::: Given records :::

/-- FABRIC_TRAIN_TIMEOUT (R306, R324): a limit has passed, or a group that is DOWN trains again. A fenced die's groups stay DOWN. -/
def State.trainTimeout (s : State) (d p g : Nat) : State :=
  let x := s.group d g
  let st := s.groupState d g
  if s.isFenced d ∨ s.isFenced p then s
  else if st = 3 then if x.since + 10000000 ≤ s.up then s.restartGroup d g else s
  else if st ≠ 1 ∨ s.up < x.since + trainLimit x.step then s
  else if x.step = 1 ∧ 40 ≤ x.locked.length then s.trainStep d g 2 x
  else if x.step = 2 ∧ 40 ≤ (s.goodLanes d g x).length then s.buildMap d g x
  else if x.step ≤ 2 then
    let s1 := (s.fire d 0x154).fault d 0x01 0 (g * 256)
    if s.up < x.since + 10000000 then s1.later (x.since + 10000000 - s.up) (.fabricTrainTimeout d g) else s1.restartGroup d g
  else if s.up < x.since + 10000000 then s.later (x.since + 10000000 - s.up) (.fabricTrainTimeout d g)
  else s.restartGroup d g

/-- FABRIC_TRAIN_TIMEOUT. -/
def execFabricTrainTimeout (d g : Nat) (s : State) : Answer := withGroup s d g fun p => s.trainTimeout d p g

/-! Spare lanes (R321, R324). -/

/-- Physical lane of a logical lane (FABRIC_LANE_MAP). -/
def State.laneOf (s : State) (d g l : Nat) : Nat := s.rdOctet Od.fabricLaneMap (dieInst d) g l

/-- The spare that a replacement takes: a Seasoned one, else one that is Seasoning, else a Cold one. -/
def State.spareLane (s : State) (d g : Nat) : Option Nat :=
  let of_ := fun (v : Nat) => (List.range 4).find? fun i => s.spareState 1 d g i = v
  (of_ 2).or ((of_ 1).or (of_ 0))

/-- A group loses alignment with no spare left (R324). -/
def State.groupLost (s : State) (d g : Nat) : State :=
  let x := s.group d g
  (s.breakGroup d g 3).fault d 0x02 2 g x.sfSeq x.retries

/-- A replacement of a logical lane begins, or its lane stays erased for want of a spare. -/
def State.replaceLane (s : State) (d g l : Nat) : State :=
  let x := s.group d g
  match s.spareLane d g with
  | some i => (s.setGroup d g { x with job := some { lane := l, spare := i, step := 0, back := false } }).emit (.link 6 (d * 8 + g) [1, i, l])
  | none => (s.fire d 0x154).fault d 0x01 0 (g * 256 + s.laneOf d g l)

/-- FABRIC_LANE_TRIGGER (R321, R324): cause 1 loss of lock or a failed self-check, 2 more than 1,024 symbols corrected in 1 ms. -/
def State.laneTrigger (s : State) (d g l cause : Nat) : State :=
  let x := s.group d g
  let lost := cause = 1
  let stuck := x.job.isNone ∧ x.erased ≠ [] ∧ s.spareLane d g = none
  if lost ∧ stuck ∧ x.erased.contains l = false then s.groupLost d g
  else
    let s1 := s.setGroup d g { x with erased := if lost ∧ x.erased.contains l = false then x.erased ++ [l] else x.erased }
    match x.job with
    | some j =>
      if j.lane = l ∨ x.waiting.contains l then s1
      else s1.setGroup d g { s1.group d g with waiting := x.waiting ++ [l] }
    | none => s1.replaceLane d g l
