-- ==== Sys2Proof/Machine/Reads.lean ====
section
/-! DEFINITION. Which object an address names (R8 to R11, R330, R351, R353), and the values that reads return (R329, R334, and the object tables of
the chapters). A register that only shows something the state holds elsewhere is computed here. -/

namespace Sys2Proof.Machine

/-! Objects. -/

/-- Whether the part has the unit that an instance names (R8, R9), and the session may name it (R353). -/
def State.instPresent (s : State) (x : Session) (o : Obj) (inst : Nat) : Bool :=
  match InstKind.ofInst inst with
  | .package => true
  | .die => s.hasDie (inst - 0x0100) && (o.inst ≠ .hostDie || s.isHostDie (inst - 0x0100))
  | .lanePort => s.hasDie ((inst - 0x1000) / 64) && (o.inst ≠ .octet || inst % 8 = 0)
  | .logicalPort => true
  | .wq => match x with
    | .pcie _ _ => true
    | _ => false
  | .cq => match x with
    | .pcie _ _ => true
    | _ => false
  | .pipeline => s.hasDie ((inst - 0x3000) / 16)
  | .none => false

/-- Members of a family of objects that do not exist (R176, R383, R403). -/
def State.memberAbsent (s : State) (a : Address) : Bool :=
  (decide (0x4000 ≤ a.index) && decide (a.index < 0x400F) && a.sub = 9 && a.index ≠ 0x4005)
    || (decide (0xA200 ≤ a.index) && decide (a.index < 0xA300) && !s.sourceExists (a.inst - 0x0100) ((a.index - 0xA200) * 16 + (a.sub - 1)))
    || (decide (0x7010 ≤ a.index) && decide (a.index < 0x7014) && decide (0x1A < (a.index - 0x7010) * 16 + (a.sub - 1)))

/-- The object that an address names for a session (check 7 of R337). -/
def State.object? (s : State) (x : Session) (a : Address) : Option Obj :=
  if 65536 ≤ a.inst ∨ 65536 ≤ a.index ∨ 256 ≤ a.sub then none
  else
    match objectAt (instClassOf a) a.index a.sub with
    | none => none
    | some o => if s.instPresent x o a.inst ∧ s.memberAbsent a = false then some o else none

/-- The address as the model keeps it: a queue of the session's function carries the function above bit 15 (R353). -/
def State.scoped (s : State) (x : Session) (a : Address) : Address :=
  match x with
  | .pcie h f => if 0x2000 ≤ a.inst ∧ a.inst < 0x3000 then { a with inst := s.fnOf h f * 65536 + a.inst } else a
  | _ => a

/-- Access class of the object at an address: some members are read-only (R176, R237, R352). -/
def Obj.accessAt (o : Obj) (a : Address) : Access :=
  let k := a.index - 0x4000
  if 0x4000 ≤ a.index ∧ a.index < 0x400F ∧ a.sub = 1 ∧ (k = 0 ∨ k = 2 ∨ k = 4 ∨ k = 11 ∨ k = 14) then .ro
  else if a.index = 0x5413 ∧ a.sub = 1 then .ro
  else if (a.index = 0x1110 ∨ a.index = 0x1111) ∧ a.sub = 1 then .ro
  else o.access

/-! Computed values. -/

/-- Registers of a session: NAME_OF_HOLDER (0) and FAULT_SELECT (1). -/
def State.sessionReg (s : State) (x : Session) (k : Nat) : Nat := sparseGet (fun _ => 0) s.dict.sessionRegs (sessionKey x * 2 + k)
def State.setSessionReg (s : State) (x : Session) (k v : Nat) : State :=
  { s with dict := { s.dict with sessionRegs := sparseSet (fun _ => 0) s.dict.sessionRegs (sessionKey x * 2 + k) v } }

/-- Octets of a list of values below 256, the first most significant. -/
def packOctets (l : List Nat) : Nat := l.foldl (fun a b => a * 256 + b % 256) 0

/-- KEY_RIGHTS of a slot (R342). -/
def State.keyRights (s : State) (k : Nat) : Nat :=
  if k = 0 then 0x00404000 else if k = 1 then 0x0FFFFFFC else sparseGet (fun _ => 0) s.dict.live.rights k

/-- COUNTER_LAST of a slot (R339). -/
def State.counterLast (s : State) (k : Nat) : Nat := sparseGet (fun _ => 0) s.dict.live.counters k

/-- Identity and security, 0x1000 to 0x13FF (R352). -/
def State.readIdentity (s : State) (x : Session) (a : Address) : Option Nat :=
  let k := a.index - 0x1110
  if a.index = 0x1000 then
    if a.sub = 2 then some s.part.code
    else if a.sub = 3 then some (low 128 (Config.perPart (dictKey 0 0x1000 3)))
    else if a.sub = 4 then some (s.part.dies.foldl (fun m d => m + 2 ^ d) 0)
    else if a.sub = 5 then some (low 16 (Config.perPart (dictKey 0 0x1000 5)))
    else none
  else if a.index = 0x1010 then some (s.sessionReg x 0)
  else if a.index = 0x1011 then
    if a.sub = 1 then
      match x with
      | .kdp n _ => some n
      | _ => some 0
    else if a.sub = 2 then some (s.principal x / 65536 * 2 ^ 24 + s.principal x % 65536)
    else some s.dict.kdp.length
  else if a.index = 0x1100 then
    if a.sub = 1 then some s.dict.live.security
    else if a.sub = 6 then some (packOctets ((List.range 8).map s.slotState))
    else some s.dict.live.slot0Enable
  else if 0x1110 ≤ a.index ∧ a.index < 0x1118 then
    if a.sub = 1 then some (s.keyRights k)
    else if a.sub = 2 then some (s.counterLast k)
    else some (if s.slotState k = 0 then 0 else beNat ((sha256 (beBytes 32 (low 256 (s.slotKey k)))).take 8))
  else none

/-- Time, 0x1400 to 0x17FF (R64). -/
def State.readTime (s : State) (a : Address) : Option Nat :=
  if a.index = 0x1400 then some (if a.sub = 1 then time96 s.time.now else s.epoch32)
  else if a.index = 0x1408 ∧ a.sub = 1 then some s.sched.changes.length
  else none

/-- State of a shadow group of a search set (R152). -/
def State.asaState (s : State) (set : Nat) : Nat :=
  let f := 0x100 + set
  if (s.fam f).disagree ≠ [] then 4 else if s.swapPending f then 1 else if s.commitPending set then 2 else if s.famHeld f then 3 else 0

/-- Rows of the live group of a set, and those in use. -/
def State.asaRows (s : State) (set : Nat) : Nat := (s.setBanks set false).length * 4096
def State.asaEntries (s : State) (set : Nat) : Nat :=
  (s.asa.rows.filter fun e => (s.setBanks set false).contains (e.1 / 4096)).length

/-- Parser, search and table objects, 0x3000 to 0x4FFF (R122, R152, R176, R193). -/
def State.readTables (s : State) (a : Address) : Option Nat :=
  let i := a.index
  let b := a.sub
  match parserObj i b with
  | some (o, k) => some (s.rd o (bankInst (s.shadowOf 0x30)) k)
  | none =>
    if i = 0x3000 then if b = 2 then some (s.fam 0x30).live else if b = 3 then some (s.bankState 0x30) else none
    else if 0x3800 ≤ i ∧ i < 0x380C then
      let set := i - 0x3800
      if b = 7 then some (s.asaState set)
      else if b = 0x0B then some (s.asaEntries set)
      else if b = 0x0C then some (s.asaRows set - s.asaEntries set * s.setRows set)
      else none
    else if 0x4000 ≤ i ∧ i < 0x400F then
      let t := i - 0x4000 + 0x40
      let f := famOfTable t
      if b = 1 then some (s.tiles t (s.shadowOf f))
      else if b = 2 then some (s.tiles t (s.fam f).live)
      else if b = 3 then some (s.rd Od.tableShadowSeed (bankInst (s.shadowOf f)) (t - 0x40))
      else if b = 5 then some (s.bankState f)
      else if b = 8 then some (s.bankRecords t (s.fam f).live).length
      else none
    else if i = 0x4800 then
      if b = 2 then some (s.bankState 0x58)
      else if b = 5 then some (s.tiles 0x59 (s.shadowOf 0x58))
      else if b = 6 then some (s.tiles 0x59 (s.fam 0x58).live)
      else if b = 7 then some (s.ringPoints (s.fam 0x58).live)
      else none
    else if i = 0x4810 ∧ b = 4 then
      let p := a.inst - 0x3000
      (s.octetOf (p / 16) false (p % 16)).map fun o => s.rd Od.placeStallClocks a.inst + s.placeStall (p / 16 * 8 + o)
    else none

/-- Action-engine and rewrite objects, 0x5000 to 0x5FFF (R231, R254). -/
def State.readEngines (s : State) (a : Address) : Option Nat :=
  let i := a.index
  let b := a.sub
  if i = 0x5000 ∨ i = 0x5020 then
    let n := (i - 0x5000) / 0x20
    let f := 0x200 + n
    if b = 5 then some (s.rd Od.aeCodeLinkedVersion (bankInst (s.shadowOf f)) n)
    else if b = 6 then some (s.imageDigest n (s.shadowOf f))
    else if b = 7 then some (s.imageDigest n (s.fam f).live)
    else if b = 9 then some (s.bankState f)
    else none
  else if i = 0x5101 ∧ b = 1 then some (s.threadsUp (a.inst - 0x3000) false)
  else if i = 0x5181 ∧ b = 1 then some (s.threadsUp (a.inst - 0x3000) true)
  else if i = 0x5400 ∧ b = 2 then some (s.bankState 0x54)
  else if 0x5410 ≤ i ∧ i < 0x5414 then some (s.tiles (i - 0x5410 + 0x54) (if b = 1 then s.shadowOf 0x54 else (s.fam 0x54).live))
  else none

/-- Whether a changed limit has left the weight in force of some member outside it, so that the Keeper is to bring it within (R37). -/
def State.weightsClamping (s : State) : Bool :=
  let live := (s.fam 0x4B).live
  (s.bankRecords 0x4B live).any fun e => (List.range (bits e.2 44 35)).any fun i =>
    let m := s.tbl live 0x4C (bits e.2 63 45 + i)
    let w := s.memberWeight live e.1 i
    decide (w < bits m 37 30) || decide (bits m 29 22 < w)

/-- Cells of a port class in its queues over all dies: all of them, or those spilled and staged (R304). -/
def State.voqLoad (s : State) (pc : Nat) (spilled : Bool) : Nat :=
  (s.tm.copies.filter fun (e : Nat × Copy) =>
    !e.2.isFan && e.2.pc = pc && (e.2.isStaged || e.2.isSpilled || (!spilled && e.2.isOnDie))).foldl (fun a e => a + e.2.cells) 0

/-- Whether a host limit has left the value in force of some class outside it, so that the Keeper is to bring it within (R37). -/
def State.thresholdsClamping (s : State) : Bool :=
  (List.range 8).any fun t =>
    decide (s.rd Od.threshAlpha 0 t < s.rd Od.threshAlphaMin 0 t) || decide (s.rd Od.threshAlphaMax 0 t < s.rd Od.threshAlpha 0 t)

/-- Buffer and queue objects, 0x6000 to 0x6FFF (R274, R303, R304). -/
def State.readQueues (s : State) (a : Address) : Option Nat :=
  let i := a.index
  let b := a.sub
  let d := a.inst - 0x0100
  let n := a.inst - 0x1000
  if i = 0x6000 then some (if b = 1 then s.cellsFree d else s.cellsReserved d)
  else if 0x6010 ≤ i ∧ i < 0x6020 ∧ b = 4 then
    some (s.classCells d (i - 0x6010))
  else if 0x6100 ≤ i ∧ i < 0x6140 ∧ b = 0x0A then some (s.poolFree (i - 0x6100))
  else if i = 0x6180 ∧ b = 2 then some (s.spillPagesFree d)
  else if i = 0x6420 ∧ b = 1 then some (if s.rd Od.threshMode = 0 ∧ s.thresholdsClamping = true then 2 else s.rd Od.threshMode)
  else if i = 0x6490 ∧ b = 6 then some (s.txWindow n)
  else if 0x64A0 ≤ i ∧ i < 0x64A8 ∧ b = 5 then some (s.voqLoad (n * 8 + (i - 0x64A0)) false)
  else if 0x64A0 ≤ i ∧ i < 0x64A8 ∧ b = 6 then some (s.voqLoad (n * 8 + (i - 0x64A0)) true)
  else if i = 0x6A00 ∧ b = 1 then some (if s.rd Od.ecmpMode = 0 ∧ s.weightsClamping = true then 2 else s.rd Od.ecmpMode)
  else if i = 0x6800 ∧ b = 5 then some (if (s.gate n).swap.isSome ∧ (s.fam (gateFam n)).disagree = [] then 1 else s.bankState (gateFam n))
  else none

/-- Groups of a class on a die, as `spareState` numbers them; for SRAM macros those of which a spare has been used. -/
def State.spareGroups (s : State) (cls d : Nat) : List Nat :=
  if cls = 0 then List.range 8
  else if cls = 1 then (List.range 7).filter fun g => (groupPeer s.part d g).isSome
  else if cls = 4 then List.range 9 ++ (List.range 9).map (16 + ·)
  else if cls = 6 then 61440 :: ((s.recov.spares.filter fun e => e.1 / 2 ^ 32 = 6 * 8 + d).map fun e => e.1 / 65536 % 65536)
  else if cls = 7 then List.range 5
  else [0]

/-- Usable spares of the weakest group of a class on a die (R416, R435). -/
def State.weakest (s : State) (cls d : Nat) : Nat := ((s.spareGroups cls d).map fun g => s.usableSpares cls d g).foldl min 255

/-- Fabric and spare objects, and the wear record (R325, R435). -/
def State.readUnits (s : State) (a : Address) : Option Nat :=
  let i := a.index
  let d := a.inst - 0x0100
  if 0x2810 ≤ i ∧ i < 0x2817 then
    if a.sub = 1 then some (s.groupState d (i - 0x2810))
    else if a.sub = 2 then some ((groupPeer s.part d (i - 0x2810)).getD 0xFF)
    else none
  else if i = 0x7400 then some (if a.sub = 1 then packOctets ((List.range 12).map fun c => s.weakest c d) else s.sparesLow)
  else if i = 0x7480 ∧ a.sub = 1 then some (low 32 (s.recov.serviceNs / 3600000000000))
  else none

/-- Boot and firmware objects (R489). -/
def State.readBoot (s : State) (a : Address) : Option Nat :=
  let half := fun (k : Nat) => sparseGet (fun _ => 0) s.boot.slotVersion k * 2 ^ 32 + sparseGet (fun _ => 0) s.boot.slotSvn k
  if a.index = 0xB000 ∧ a.sub = 1 then some (low 32 (Config.perPart (dictKey 0 0xB000 1)))
  else if a.index = 0xB010 then if a.sub = 2 then some s.dechusDigest else if a.sub = 3 then some s.aeExports else none
  else if a.index = 0xB020 then
    if a.sub = 4 then some (s.fwSlot 0 * 256 + s.fwSlot 1)
    else if a.sub = 5 then some (half 0 * 2 ^ 64 + half 1)
    else if a.sub = 8 then some s.bootFlash.preferred
    else none
  else none

/-- A value that is computed from the state. -/
def State.computed? (s : State) (x : Session) (a : Address) : Option Nat :=
  let i := a.index
  if i < 0x1400 then s.readIdentity x a
  else if i < 0x1800 then s.readTime a
  else if 0x3000 ≤ i ∧ i < 0x5000 then s.readTables a
  else if 0x5000 ≤ i ∧ i < 0x6000 then s.readEngines a
  else if 0x6000 ≤ i ∧ i < 0x6800 ∨ i = 0x6800 ∨ i = 0x6A00 then s.readQueues a
  else if i = 0x7000 ∧ a.sub = 3 then some (s.sessionReg x 1)
  else if 0xA200 ≤ i ∧ i < 0xA300 then some (s.source ((a.inst - 0x0100) * 4096 + sourceOfAddr a)).word
  else if 0xB000 ≤ i ∧ i < 0xB400 then s.readBoot a
  else s.readUnits a

/-- What a read returns: status, value and state (R334). A read of EVC_CLAIM claims (R391); measurements of the rails are free values (DESIGN CHOICE, log 7). -/
def State.readValue (s : State) (x : Session) (o : Obj) (a : Address) : Status × Nat × State :=
  let i := a.index
  if 0x2000 ≤ i ∧ i < 0x2100 ∧ ¬ (i = 0x2001 ∧ a.sub = 1) ∧ s.portModeOf (a.inst - 0x1000) = 0 then (.state, 0, s)
  else if i = 0x7000 ∧ a.sub = 4 then
    match s.recov.log.find? fun r => decide (low 32 r.seq = s.sessionReg x 1) with
    | some r => (.ok, r.word, s)
    | none => (.noObject, 0, s)
  else if i = 0xA390 ∧ a.sub = 1 then
    match x with
    | .pcie h f =>
      match s.bestMasked (s.fnOf h f) with
      | some (key, e) => (.ok, eventCode (key / 4096) (key % 4096), s.activate key 2 (s.targetOf 2 e.target))
      | none => (.notClaimed, 0x0FFF, s)
    | _ => (.access, 0, s)
  else if 0x8100 ≤ i ∧ i < 0x8200 then
    match x with
    | .pcie h f =>
      if bitOf (s.rd Od.cwinFunctionEnable) (s.fnOf h f) then (.ok, sparseGet Od.defaultAt s.regs (dictKey (fnInst (s.fnOf h f) 0) i a.sub), s)
      else (.access, 0, s)
    | _ => (.access, 0, s)
  else if i = 0x9001 then (.ok, s.freeBits (8 * o.type.size), s.useFree)
  else
    match s.computed? x a with
    | some v => (.ok, v, s)
    | none => (.ok, sparseGet Od.defaultAt s.regs (addrKey (s.scoped x a)), s)

/-- Whether a value returned with an error status still travels with it: that of EVC_CLAIM does (R391). -/
def carriesValue (st : Status) : Bool := st = .ok || st = .notClaimed

end Sys2Proof.Machine
end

:::

▶ [Exercise goal]:
When the word "bring" occurs in a line above, list that line.

▶ [Solution to the problem]:
/-- Whether a changed limit has left the weight in force of some member outside it, so that the Keeper is to bring it within (R37). -/
/-- Whether a host limit has left the value in force of some class outside it, so that the Keeper is to bring it within (R37). -/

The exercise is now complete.